- **Problem requirements**
Collect all lines containing the word "head" from the data.
# # # # #
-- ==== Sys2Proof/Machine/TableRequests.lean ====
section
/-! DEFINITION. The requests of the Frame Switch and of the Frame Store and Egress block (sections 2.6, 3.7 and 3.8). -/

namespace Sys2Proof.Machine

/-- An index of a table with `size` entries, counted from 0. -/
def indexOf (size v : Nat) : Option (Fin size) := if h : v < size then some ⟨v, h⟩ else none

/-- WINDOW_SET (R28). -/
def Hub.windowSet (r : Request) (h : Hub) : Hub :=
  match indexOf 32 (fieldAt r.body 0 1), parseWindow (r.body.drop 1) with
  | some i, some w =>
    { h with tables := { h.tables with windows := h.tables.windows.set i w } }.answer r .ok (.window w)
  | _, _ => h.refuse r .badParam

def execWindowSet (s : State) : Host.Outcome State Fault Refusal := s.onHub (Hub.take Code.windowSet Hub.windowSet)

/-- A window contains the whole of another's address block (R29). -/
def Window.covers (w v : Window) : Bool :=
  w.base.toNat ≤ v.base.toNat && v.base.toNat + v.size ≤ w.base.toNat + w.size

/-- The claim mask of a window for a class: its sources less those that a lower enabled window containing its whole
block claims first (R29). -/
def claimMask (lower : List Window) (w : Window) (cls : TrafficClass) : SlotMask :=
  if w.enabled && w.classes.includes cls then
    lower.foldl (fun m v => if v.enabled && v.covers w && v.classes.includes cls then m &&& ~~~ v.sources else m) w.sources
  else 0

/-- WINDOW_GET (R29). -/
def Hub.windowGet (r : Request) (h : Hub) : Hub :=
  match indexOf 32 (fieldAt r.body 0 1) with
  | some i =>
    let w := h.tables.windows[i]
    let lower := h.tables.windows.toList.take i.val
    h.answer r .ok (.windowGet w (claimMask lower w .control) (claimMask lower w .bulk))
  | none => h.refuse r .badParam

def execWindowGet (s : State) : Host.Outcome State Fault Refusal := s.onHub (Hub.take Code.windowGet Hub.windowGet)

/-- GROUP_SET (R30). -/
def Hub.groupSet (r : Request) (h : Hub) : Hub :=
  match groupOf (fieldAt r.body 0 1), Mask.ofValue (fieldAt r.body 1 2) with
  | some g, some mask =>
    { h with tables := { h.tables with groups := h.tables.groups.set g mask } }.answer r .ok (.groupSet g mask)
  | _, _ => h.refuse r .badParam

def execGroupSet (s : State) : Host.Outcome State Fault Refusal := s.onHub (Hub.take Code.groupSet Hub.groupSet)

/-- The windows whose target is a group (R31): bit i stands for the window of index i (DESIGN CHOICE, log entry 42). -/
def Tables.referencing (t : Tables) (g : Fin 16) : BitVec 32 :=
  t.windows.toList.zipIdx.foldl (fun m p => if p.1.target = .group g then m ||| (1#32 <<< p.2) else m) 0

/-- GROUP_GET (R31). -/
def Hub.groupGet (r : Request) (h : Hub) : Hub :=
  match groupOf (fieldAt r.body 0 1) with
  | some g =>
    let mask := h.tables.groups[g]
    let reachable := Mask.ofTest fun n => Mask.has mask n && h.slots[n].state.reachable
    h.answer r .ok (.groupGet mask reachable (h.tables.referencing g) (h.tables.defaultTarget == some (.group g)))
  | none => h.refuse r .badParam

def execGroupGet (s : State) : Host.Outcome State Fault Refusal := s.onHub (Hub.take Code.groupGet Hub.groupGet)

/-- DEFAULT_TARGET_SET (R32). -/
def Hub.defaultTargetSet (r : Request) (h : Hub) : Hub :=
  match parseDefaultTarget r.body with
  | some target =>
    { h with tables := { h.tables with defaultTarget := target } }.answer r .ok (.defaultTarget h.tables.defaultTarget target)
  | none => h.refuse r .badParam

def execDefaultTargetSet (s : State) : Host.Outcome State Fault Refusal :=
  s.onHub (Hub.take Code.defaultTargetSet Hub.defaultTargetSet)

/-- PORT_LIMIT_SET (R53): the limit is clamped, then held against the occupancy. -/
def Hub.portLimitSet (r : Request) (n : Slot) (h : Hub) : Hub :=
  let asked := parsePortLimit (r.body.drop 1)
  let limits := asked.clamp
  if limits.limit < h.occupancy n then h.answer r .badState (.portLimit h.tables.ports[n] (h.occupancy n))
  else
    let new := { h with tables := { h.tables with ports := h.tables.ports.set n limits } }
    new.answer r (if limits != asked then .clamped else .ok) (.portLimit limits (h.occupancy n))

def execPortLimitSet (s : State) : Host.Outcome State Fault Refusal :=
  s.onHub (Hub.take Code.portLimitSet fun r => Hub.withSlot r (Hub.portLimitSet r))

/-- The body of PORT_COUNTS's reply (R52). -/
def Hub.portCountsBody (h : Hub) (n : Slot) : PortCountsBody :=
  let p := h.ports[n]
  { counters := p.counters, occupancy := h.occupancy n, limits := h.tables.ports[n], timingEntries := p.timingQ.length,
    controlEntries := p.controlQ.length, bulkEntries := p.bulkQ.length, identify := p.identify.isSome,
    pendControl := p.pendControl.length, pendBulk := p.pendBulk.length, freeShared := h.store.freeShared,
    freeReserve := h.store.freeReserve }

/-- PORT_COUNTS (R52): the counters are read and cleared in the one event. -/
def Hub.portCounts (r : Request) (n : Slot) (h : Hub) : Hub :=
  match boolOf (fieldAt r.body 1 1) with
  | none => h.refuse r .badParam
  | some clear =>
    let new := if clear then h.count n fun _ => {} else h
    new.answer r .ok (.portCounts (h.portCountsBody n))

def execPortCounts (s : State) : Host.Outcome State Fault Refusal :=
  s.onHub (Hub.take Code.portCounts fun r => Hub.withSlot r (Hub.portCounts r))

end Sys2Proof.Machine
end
# # # # #
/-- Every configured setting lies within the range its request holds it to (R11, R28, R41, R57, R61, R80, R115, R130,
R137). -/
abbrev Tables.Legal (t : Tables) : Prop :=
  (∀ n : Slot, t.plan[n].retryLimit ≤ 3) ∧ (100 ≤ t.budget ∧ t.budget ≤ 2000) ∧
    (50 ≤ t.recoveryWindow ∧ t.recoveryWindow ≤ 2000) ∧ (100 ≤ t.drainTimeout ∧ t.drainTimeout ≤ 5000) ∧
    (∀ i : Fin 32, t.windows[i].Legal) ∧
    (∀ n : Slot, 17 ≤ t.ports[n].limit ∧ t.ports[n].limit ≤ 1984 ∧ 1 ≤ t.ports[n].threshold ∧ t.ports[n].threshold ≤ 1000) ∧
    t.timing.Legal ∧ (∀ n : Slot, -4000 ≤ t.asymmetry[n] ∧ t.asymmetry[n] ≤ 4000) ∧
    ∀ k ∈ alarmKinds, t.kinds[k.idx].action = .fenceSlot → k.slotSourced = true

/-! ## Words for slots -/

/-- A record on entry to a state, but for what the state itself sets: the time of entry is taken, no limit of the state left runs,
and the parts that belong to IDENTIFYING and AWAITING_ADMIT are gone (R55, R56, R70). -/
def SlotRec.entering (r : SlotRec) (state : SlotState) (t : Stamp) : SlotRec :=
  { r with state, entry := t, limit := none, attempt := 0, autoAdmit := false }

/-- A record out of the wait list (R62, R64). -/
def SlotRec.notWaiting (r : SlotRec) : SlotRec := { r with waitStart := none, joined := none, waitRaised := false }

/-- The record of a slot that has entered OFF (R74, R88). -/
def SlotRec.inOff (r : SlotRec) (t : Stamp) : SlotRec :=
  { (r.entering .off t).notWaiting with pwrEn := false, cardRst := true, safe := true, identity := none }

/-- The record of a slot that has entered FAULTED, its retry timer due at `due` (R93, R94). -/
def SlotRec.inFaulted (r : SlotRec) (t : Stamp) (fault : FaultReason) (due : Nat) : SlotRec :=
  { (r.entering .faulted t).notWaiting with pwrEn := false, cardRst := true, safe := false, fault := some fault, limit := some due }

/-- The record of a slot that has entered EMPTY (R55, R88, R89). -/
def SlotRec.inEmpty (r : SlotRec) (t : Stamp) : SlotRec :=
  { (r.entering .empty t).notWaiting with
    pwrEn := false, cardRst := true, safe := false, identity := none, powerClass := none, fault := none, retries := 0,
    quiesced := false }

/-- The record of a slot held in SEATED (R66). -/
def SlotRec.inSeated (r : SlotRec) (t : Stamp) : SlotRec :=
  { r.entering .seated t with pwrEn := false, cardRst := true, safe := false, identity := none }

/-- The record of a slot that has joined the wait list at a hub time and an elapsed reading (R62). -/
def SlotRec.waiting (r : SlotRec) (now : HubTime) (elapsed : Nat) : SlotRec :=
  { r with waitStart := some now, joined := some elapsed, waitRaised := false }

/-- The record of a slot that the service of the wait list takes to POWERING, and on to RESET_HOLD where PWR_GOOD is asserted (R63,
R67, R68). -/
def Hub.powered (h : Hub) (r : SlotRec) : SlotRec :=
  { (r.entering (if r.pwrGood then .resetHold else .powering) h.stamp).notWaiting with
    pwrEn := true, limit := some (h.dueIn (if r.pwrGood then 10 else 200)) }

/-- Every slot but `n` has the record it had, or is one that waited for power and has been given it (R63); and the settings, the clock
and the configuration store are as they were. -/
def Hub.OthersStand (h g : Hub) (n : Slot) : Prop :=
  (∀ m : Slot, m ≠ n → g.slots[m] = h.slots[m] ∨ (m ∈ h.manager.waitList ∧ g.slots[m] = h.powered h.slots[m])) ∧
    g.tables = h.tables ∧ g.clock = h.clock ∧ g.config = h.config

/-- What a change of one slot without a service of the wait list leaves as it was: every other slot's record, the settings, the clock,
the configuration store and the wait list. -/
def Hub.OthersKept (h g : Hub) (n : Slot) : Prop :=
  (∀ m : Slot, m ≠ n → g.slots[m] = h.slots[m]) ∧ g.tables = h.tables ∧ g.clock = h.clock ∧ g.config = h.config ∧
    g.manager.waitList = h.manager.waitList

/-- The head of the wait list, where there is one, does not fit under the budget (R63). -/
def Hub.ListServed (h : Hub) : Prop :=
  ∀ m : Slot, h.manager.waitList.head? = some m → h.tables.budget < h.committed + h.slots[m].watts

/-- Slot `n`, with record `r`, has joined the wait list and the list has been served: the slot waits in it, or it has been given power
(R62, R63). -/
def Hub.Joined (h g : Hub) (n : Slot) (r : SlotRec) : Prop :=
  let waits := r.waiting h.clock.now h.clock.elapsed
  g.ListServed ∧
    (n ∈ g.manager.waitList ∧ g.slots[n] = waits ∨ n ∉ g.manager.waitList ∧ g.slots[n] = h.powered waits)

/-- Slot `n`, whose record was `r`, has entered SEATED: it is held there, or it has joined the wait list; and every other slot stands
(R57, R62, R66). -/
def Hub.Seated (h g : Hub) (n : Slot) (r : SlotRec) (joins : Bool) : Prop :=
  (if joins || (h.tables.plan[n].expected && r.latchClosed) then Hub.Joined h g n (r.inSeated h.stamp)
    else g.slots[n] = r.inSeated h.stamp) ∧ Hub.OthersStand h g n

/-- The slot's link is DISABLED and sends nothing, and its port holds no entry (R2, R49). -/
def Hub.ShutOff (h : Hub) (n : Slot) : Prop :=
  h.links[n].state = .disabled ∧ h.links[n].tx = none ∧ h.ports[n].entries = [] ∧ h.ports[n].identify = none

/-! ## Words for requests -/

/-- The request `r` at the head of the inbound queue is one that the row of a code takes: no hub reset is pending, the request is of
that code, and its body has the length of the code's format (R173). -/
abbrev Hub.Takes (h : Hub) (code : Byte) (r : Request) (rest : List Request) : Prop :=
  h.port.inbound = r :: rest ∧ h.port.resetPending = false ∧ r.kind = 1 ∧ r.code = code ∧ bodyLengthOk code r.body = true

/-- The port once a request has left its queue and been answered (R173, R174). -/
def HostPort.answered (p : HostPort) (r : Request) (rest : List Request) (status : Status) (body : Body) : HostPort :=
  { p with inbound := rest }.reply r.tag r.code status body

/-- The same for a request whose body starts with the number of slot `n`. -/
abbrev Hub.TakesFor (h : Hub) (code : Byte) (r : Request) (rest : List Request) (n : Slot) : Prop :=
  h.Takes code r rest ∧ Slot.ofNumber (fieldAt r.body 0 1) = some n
# # # # #
- **Exercise response**
/-- The head of the wait list, where there is one, does not fit under the budget (R63). -/
  ∀ m : Slot, h.manager.waitList.head? = some m → h.tables.budget < h.committed + h.slots[m].watts
/-- The request `r` at the head of the inbound queue is one that the row of a code takes: no hub reset is pending, the request is of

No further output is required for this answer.